## Exercise aim
Scan the entries for lines with the word "fwBusy", then copy those lines.

Task inputs START

/-- R397, R418, R423–R428: power-up runs the loader, the recovery image or nothing, and leaves DRAM unlisted and the registers as at reset;
a download and an attestation request are answered one after another with the status that they earn; the power and thermal limits;
traffic is delivered, answered, forwarded, held behind a route change or counted as discarded; the host's accesses are made at the homes;
recovery checkpoints, reroutes and resumes launches; a partition swaps out and in.
The model's own choices and readings here: log 6, 22, 57, 62, 65, 66, 98, 99 and 100. -/
def Obligations.Board : Prop :=
  (∀ (s : State) l r, ∃ u, exec (.powerUp l r) s = .next u ∧ u.hub.stage = (if l then 1 else if r then 2 else 4) ∧
    u.hub.recovery = (!l && r) ∧ u.blocks = [] ∧ u.launches = [] ∧ u.cores = [] ∧ u.hub.parts = State.reset.hub.parts ∧
    u.hub.ports = State.reset.hub.ports ∧ u.hub.asroot = [] ∧ u.hub.modidSet = false ∧ u.hub.watts = 4200 ∧ u.hub.variants = [] ∧
    (∀ a, inHostWindow a = false → memGet u.mem a = 0) ∧ ∀ a, inHostWindow a = true → memGet u.mem a = memGet s.mem a) ∧
  (∀ (s : State) kind,
    (s.hub.stage ≠ 1 → s.hub.stage ≠ 2 → exec (.firmwareDownload kind) s = .next s) ∧
    ((s.hub.stage = 1 ∨ s.hub.stage = 2) →
      (s.hub.fwBusy ≠ none → exec (.firmwareDownload kind) s = .next (s.modHub fun h => { h with fwstat := 4 })) ∧
      (s.hub.fwBusy = none → 8 ≤ kind.toNat → exec (.firmwareDownload kind) s = .next s) ∧
      (s.hub.fwBusy = none → kind.toNat < 8 → exec (.firmwareDownload kind) s = .next (s.modHub fun h =>
        { h with fwctl := kind.setWidth 64, fwBusy := some (kind, h.fwaddr, h.fwlen) })))) ∧
  (∀ (s : State) sig len,
    (s.hub.fwBusy = none → exec (.firmwareDownloadDone sig len) s = .refused (.notEnabled "FIRMWARE_DOWNLOAD_DONE")) ∧
    (∀ d, s.hub.fwBusy = some d →
      let image := memRead s.mem d.2.1.toNat d.2.2.toNat
      let good := sig && len
      ((sig ≠ Config.verifies (sha3 image) image ∨ (len = true ∧ d.2.2.toNat < 4627)) →
        exec (.firmwareDownloadDone sig len) s = .refused (.notEnabled "FIRMWARE_DOWNLOAD_DONE")) ∧
      (sig = Config.verifies (sha3 image) image → (len = true → 4627 ≤ d.2.2.toNat) →
        ∃ u, exec (.firmwareDownloadDone sig len) s = .next u ∧ u.hub.fwBusy = none ∧ u.mem = s.mem ∧
          u.hub.stage = (if good = true ∧ d.1 = 0 then 3 else s.hub.stage) ∧
          u.hub.images = (if good then tset s.hub.images d.1.toNat (sha3 image) else s.hub.images) ∧
          (u.hub.fwstat = (if sig then (if len then 1 else 3) else 2) ∨ (sig = false ∧ len = false ∧ u.hub.fwstat = 3))))) ∧
  (∀ (s : State) addr, exec (.attestationRequest addr) s = .next (s.modHub fun h =>
    { h with attaddr := addr, attstat := 1, attq := h.attq ++ [{ nonce := h.nonce, len := h.attlen, addr := addr }] })) ∧
  (∀ (s : State) q rest, s.hub.attq = q :: rest →
    let nf := (s.hub.images.filter fun p => decide (1 ≤ p.1) && decide (p.1 ≤ 7)).length
    let bad : Prop := q.addr.toNat % 64 ≠ 0 ∨ 2 ^ 52 ≤ q.addr.toNat ∨ inHostWindow q.addr.toNat = false
    let short : Prop := q.len.toNat < 184 + 72 * nf + 7219
    let nv := min s.hub.variants.length ((q.len.toNat - (184 + 72 * nf + 7219)) / 72)
    ∃ u, exec .attestationReport s = .next u ∧ u.hub.attq = rest ∧
      (bad ∨ short → u.mem = s.mem ∧ u.hub.attseq = s.hub.attseq ∧
        (rest = [] → (¬ bad → u.hub.attstat = 3) ∧ (¬ short → u.hub.attstat = 4) ∧ (u.hub.attstat = 3 ∨ u.hub.attstat = 4))) ∧
      (¬ bad → ¬ short → u.hub.attseq = s.hub.attseq + 1 ∧ (rest = [] → u.hub.attstat = 2) ∧
        memRead u.mem q.addr.toNat 24 = leBytes 1 4 ++ leBytes (184 + 72 * nf + 72 * nv + 7219) 4 ++ leBytes nf 2 ++
          leBytes ((if nv < s.hub.variants.length then 1 else 0) + (if s.hub.recovery then 2 else 0)) 2 ++ leBytes nv 4 ++
          leBytes (s.hub.attseq + 1) 8)) ∧
  (∀ (s : State) w, (w ≤ s.hub.watts.toNat → exec (.powerLimitThrottle w) s = .refused (.notEnabled "POWER_LIMIT_THROTTLE")) ∧
    (s.hub.watts.toNat < w → exec (.powerLimitThrottle w) s = .next (s.modHub fun h =>
      { h with thr := true, clockSteps := h.clockSteps + 1 }))) ∧
  (∀ (s : State) (tj : BitVec 16),
    (tj.toNat ≤ 840 → exec (.thermalHalt tj) s = .next (s.modHub fun h => { h with therm := tj })) ∧
    (840 < tj.toNat → ∃ u, exec (.thermalHalt tj) s = .next u ∧ u.hub.therm = tj ∧
      ((∀ q ∈ s.blocks, q.2.atBar = false ∧ q.2.barrier = none) → u.mem = s.mem) ∧ s.hub.reports.length < u.hub.reports.length ∧
      ∀ n, n < 8 → (s.part n).swBusy = false → (s.part n).swapped = false → s.swapRoom n = true →
        (u.part n).swBusy = true ∧ ∀ blk b, tget s.blocks blk = some b → b.res = .resident → b.ended = false → (s.launch b.launch).part = n →
          ∃ b', tget u.blocks blk = some b' ∧ b'.halt.isSome = true)) ∧
  (∀ (s : State) (x : FabricMsg),
    (x.dest = s.ownModule →
      (x.kind = .store → s.inOwnDram x.pa x.bytes.length = true →
        ∃ u, exec (.fabricTrafficArrival x) s = .next u ∧ u.mem = memWrite s.mem x.pa x.bytes ∧ u.hub = s.hub ∧ u.blocks = s.blocks) ∧
      (∀ src len, x.kind = .read src len → s.inOwnDram x.pa len = true → exec (.fabricTrafficArrival x) s =
        .next (s.sendOut { dest := src, cls := x.cls, pa := x.pa, bytes := memRead s.mem x.pa len, kind := .answer })) ∧
      (∀ src seq fop ty val cmp replay, x.kind = .atomic src seq fop ty val cmp replay → s.inOwnDram x.pa (atomSize ty) = true →
        let n := atomSize ty
        let old := dwordOf (memRead s.mem x.pa n)
        let back (bs : List Byte) : FabricMsg := { dest := src / 512, cls := x.cls, pa := x.pa, bytes := bs, kind := .answer }
        (∀ v, s.keptSeq (homeOf x.pa) src seq = some v → exec (.fabricTrafficArrival x) s = .next (s.sendOut (back (leBytes v.toNat n)))) ∧
        (s.keptSeq (homeOf x.pa) src seq = none → replay = true → exec (.fabricTrafficArrival x) s = .next (s.sendOut (back []))) ∧
        (s.keptSeq (homeOf x.pa) src seq = none → replay = false → ∃ u, exec (.fabricTrafficArrival x) s = .next u ∧
          u.mem = memWrite s.mem x.pa (leBytes (atomOp fop ty old val cmp).toNat n) ∧ u.blocks = s.blocks ∧
          u.keptSeq (homeOf x.pa) src seq = some old ∧
          ∀ p, s.portFor (src / 512) x.pa = some p → u.hub.out = s.hub.out ++ [(p, back (leBytes old.toNat n))])) ∧
      (x.kind = .answer → exec (.fabricTrafficArrival x) s = .next s)) ∧
    (x.dest ≠ s.ownModule → (tgetD s.hub.xrte x.dest {}).draining = false →
      let ps := s.usablePorts x.dest
      (ps = [] → exec (.fabricTrafficArrival x) s = .next (s.countDrop x.dest 1)) ∧
      (ps ≠ [] → exec (.fabricTrafficArrival x) s = .next (s.modHub fun h =>
        { h with out := h.out ++ [(ps.getD (natBits x.pa 44 12 % ps.length) 0, x)] }))) ∧
    (x.dest ≠ s.ownModule → (tgetD s.hub.xrte x.dest {}).draining = true → ∃ u, exec (.fabricTrafficArrival x) s = .next u ∧
      u.mem = s.mem ∧ u.blocks = s.blocks ∧
      let r := tgetD u.hub.xrte x.dest {}
      ((r.draining = true ∧ r.held = (tgetD s.hub.xrte x.dest {}).held ++ [x] ∧ u.hub.out = s.hub.out) ∨
       (r.draining = false ∧ r.held = [])))) ∧
  (∀ (s : State) m p, p ∈ s.usablePorts m ↔ p < 12 ∧ (tgetD s.hub.xrte m {}).ports.getLsbD p = true ∧
    (s.hub.ports[p]?.getD {}).en = true ∧ (s.hub.ports[p]?.getD {}).up = true) ∧
  (∀ (s : State) hdm bytes, hdm < 2 * dramSize → hdm % dramSize + bytes.length ≤ dramSize →
    let pa := s.ownModule * 2 ^ 46 + (if hdm < dramSize then hdm else 2 ^ 45 + (hdm - dramSize))
    ∃ u, exec (.hostCxlStore hdm bytes) s = .next u ∧ u.mem = memWrite s.mem pa bytes ∧ u.hub = s.hub ∧ u.blocks = s.blocks) ∧
  (∀ (s : State) hdm n, hdm < 2 * dramSize → hdm % dramSize + n ≤ dramSize →
    let pa := s.ownModule * 2 ^ 46 + (if hdm < dramSize then hdm else 2 ^ 45 + (hdm - dramSize))
    exec (.hostCxlRead hdm n) s = .next (s.modHub fun h => { h with hostData := memRead s.mem pa n })) ∧
  (∀ (s : State) port up, port < 12 → ∃ u, exec (.exvosLinkStateChange port up) s = .next u ∧
    (u.hub.ports[port]?).map (·.up) = some up ∧ (∀ n, n ≠ port → u.hub.ports[n]? = s.hub.ports[n]?) ∧ u.mem = s.mem ∧ u.blocks = s.blocks) ∧
  (∀ (s : State) (image : List Host.Cell) routes ports,
    ∃ u, exec (.failureRecovery routes ports { image := image }) s = .next u ∧
      u.mem = image.foldl (fun m c => memWrite m c.1 [c.2]) s.mem ∧ u.blocks = s.blocks ∧
      (∀ m (x : BitVec 12), m < 64 → routes = [(m, x)] → (tgetD u.hub.xrte m {}).ports = x) ∧
      (∀ p (v : Dword), p < 12 → ports = [(p, v)] → (u.hub.ports[p]?).map (·.en) = some (v.getLsbD 0))) ∧
  (∀ (s : State) l, (s.launch l).completed = false → (s.launch l).tasks = 0 → ((s.blocksOf l).all fun p => s.quiet p.1 p.2) = true →
    let bytes (b : Block) (space : Nat) : List Byte := s.bufRead b.core space (b.slice space).base (b.slice space).len
    let k : Checkpoint :=
      { launch := s.launch l, blocks := (s.blocksOf l).map fun p => (p.1, p.2, [bytes p.2 2, bytes p.2 3, bytes p.2 4]) }
    exec (.failureRecovery [] [] { saved := [l] }) s = .next { s with checkpoints := tset s.checkpoints l k }) ∧
  (∀ (s : State) l,
    ((s.launch l).completed = true → exec (.failureRecovery [] [] { affected := [l] }) s = .next s) ∧
    ((s.launch l).completed = false → tget s.checkpoints l = none →
      ∃ u, exec (.failureRecovery [] [] { affected := [l] }) s = .next u ∧ (u.launch l).status = 0x2E ∧ (u.launch l).failing = noBlock ∧
        (u.launch l).stopped = true ∧ (u.launch l).tasks = 0 ∧ ∀ p ∈ u.blocks, p.2.launch ≠ l) ∧
    (∀ k, (s.launch l).completed = false → tget s.checkpoints l = some k →
      ∃ u, exec (.failureRecovery [] [] { affected := [l] }) s = .next u ∧
        (k.blocks = [] → u.launch l = k.launch ∧ ∀ p ∈ u.blocks, p.2.launch ≠ l) ∧
        (∀ blk b bytes, k.blocks = [(blk, b, bytes)] →
          (u.launch l = k.launch ∧ ∃ b', tget u.blocks blk = some b' ∧ b'.res = .evicted s.now ∧ b'.waves = b.waves ∧ b'.breg = b.breg ∧
            b'.tids = b.tids ∧ b'.tags = b.tags) ∨
          let f := k.launch.fail 0x2D b.blk
          u.launch l = { f with exited := f.exited + 1 }))) ∧
  (∀ (s : State) part, part < 8 →
    let p := s.part part
    let mine (b : Block) : Prop := (s.launch b.launch).part = part ∧ b.ended = false
    (p.swBusy = true ∨ p.swapped = true →
      exec (.partitionSwapOut part) s = .next (s.modPart part fun p => { p with nospace := false })) ∧
    (p.swBusy = true ∨ p.swapped = false →
      exec (.partitionSwapIn part) s = .next (s.modPart part fun p => { p with nospace := false })) ∧
    (p.swBusy = false → p.swapped = false → s.swapRoom part = false →
      exec (.partitionSwapOut part) s = .next (s.modPart part fun p => { p with nospace := true })) ∧
    (p.swBusy = false → p.swapped = false → s.swapRoom part = true →
      ∃ u, exec (.partitionSwapOut part) s = .next u ∧ (u.part part).swBusy = true ∧ (u.part part).nospace = false ∧
        (∀ blk b, tget s.blocks blk = some b → mine b → b.res = .resident → ∃ b', tget u.blocks blk = some b' ∧ b'.halt.isSome = true ∧
          b'.swap = true) ∧
        ((∀ q ∈ s.blocks, q.2.atBar = false ∧ q.2.barrier = none) → u.mem = s.mem ∧
          ∀ blk b b' n w, tget s.blocks blk = some b → tget u.blocks blk = some b' → tget b.waves n = some w → w.window = none →
            ∃ w', tget b'.waves n = some w' ∧ noEntities w' = noEntities w)) ∧
    (p.swBusy = false → p.swapped = true → exec (.partitionSwapIn part) s =
      .next (s.modPart part fun p => { p with nospace := false, swBusy := true, swIn := true })) ∧
    (p.swBusy = false → exec (.partitionSwapDone part) s = .refused (.notEnabled "PARTITION_SWAP_DONE")) ∧
    (p.swBusy = true → p.swIn = false → (∀ q ∈ s.blocks, mine q.2 → q.2.res = .resident →
        s.resultsDue q.2 q.1 = false ∧ (q.2.level.map (·.committing)).getD false = false) →
      ∃ u, exec (.partitionSwapDone part) s = .next u ∧ (u.part part).swBusy = false ∧ (u.part part).swDone = true ∧
        (u.part part).swapped = true ∧
        ∀ blk b, tget s.blocks blk = some b → mine b → b.res = .resident → ∃ b', tget u.blocks blk = some b' ∧ b'.res = .swapped ∧
          b'.breg = b.breg ∧ b'.tids = b.tids ∧ b'.tags = b.tags ∧ b'.tiles = b.tiles ∧
          ∀ n w, tget b.waves n = some w → ∃ w', tget b'.waves n = some w' ∧ w'.s = w.s ∧ w'.v = w.v ∧ w'.k = w.k ∧ w'.m = w.m) ∧
    (∀ blk b, p.swBusy = true → p.swIn = true → s.blocks = [(blk, b)] → mine b → b.res = .swapped → b.firstPending = none →
      b.handling = false → b.reported = false → s.wavesFit b.core b.q0 b.savedWaves (fun _ => 0) = true →
      ∃ u b', exec (.partitionSwapDone part) s = .next u ∧ (u.part part).swBusy = false ∧ (u.part part).swDone = true ∧
        (u.part part).swapped = false ∧ tget u.blocks blk = some b' ∧ b'.res = .resident ∧ b'.halt = none ∧
        ∀ n w, tget b.waves n = some w → ∃ w', tget b'.waves n = some w' ∧ noEntities w' = noEntities w ∧
          w'.parent.pc = w.epc ∧ w'.parent.xm = w.parent.xm ∧ w'.parent.halted = false))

Task inputs END

## Answer for this exercise
      (s.hub.fwBusy ≠ none → exec (.firmwareDownload kind) s = .next (s.modHub fun h => { h with fwstat := 4 })) ∧
      (s.hub.fwBusy = none → 8 ≤ kind.toNat → exec (.firmwareDownload kind) s = .next s) ∧
      (s.hub.fwBusy = none → kind.toNat < 8 → exec (.firmwareDownload kind) s = .next (s.modHub fun h =>
        { h with fwctl := kind.setWidth 64, fwBusy := some (kind, h.fwaddr, h.fwlen) })))) ∧
    (s.hub.fwBusy = none → exec (.firmwareDownloadDone sig len) s = .refused (.notEnabled "FIRMWARE_DOWNLOAD_DONE")) ∧
    (∀ d, s.hub.fwBusy = some d →
        ∃ u, exec (.firmwareDownloadDone sig len) s = .next u ∧ u.hub.fwBusy = none ∧ u.mem = s.mem ∧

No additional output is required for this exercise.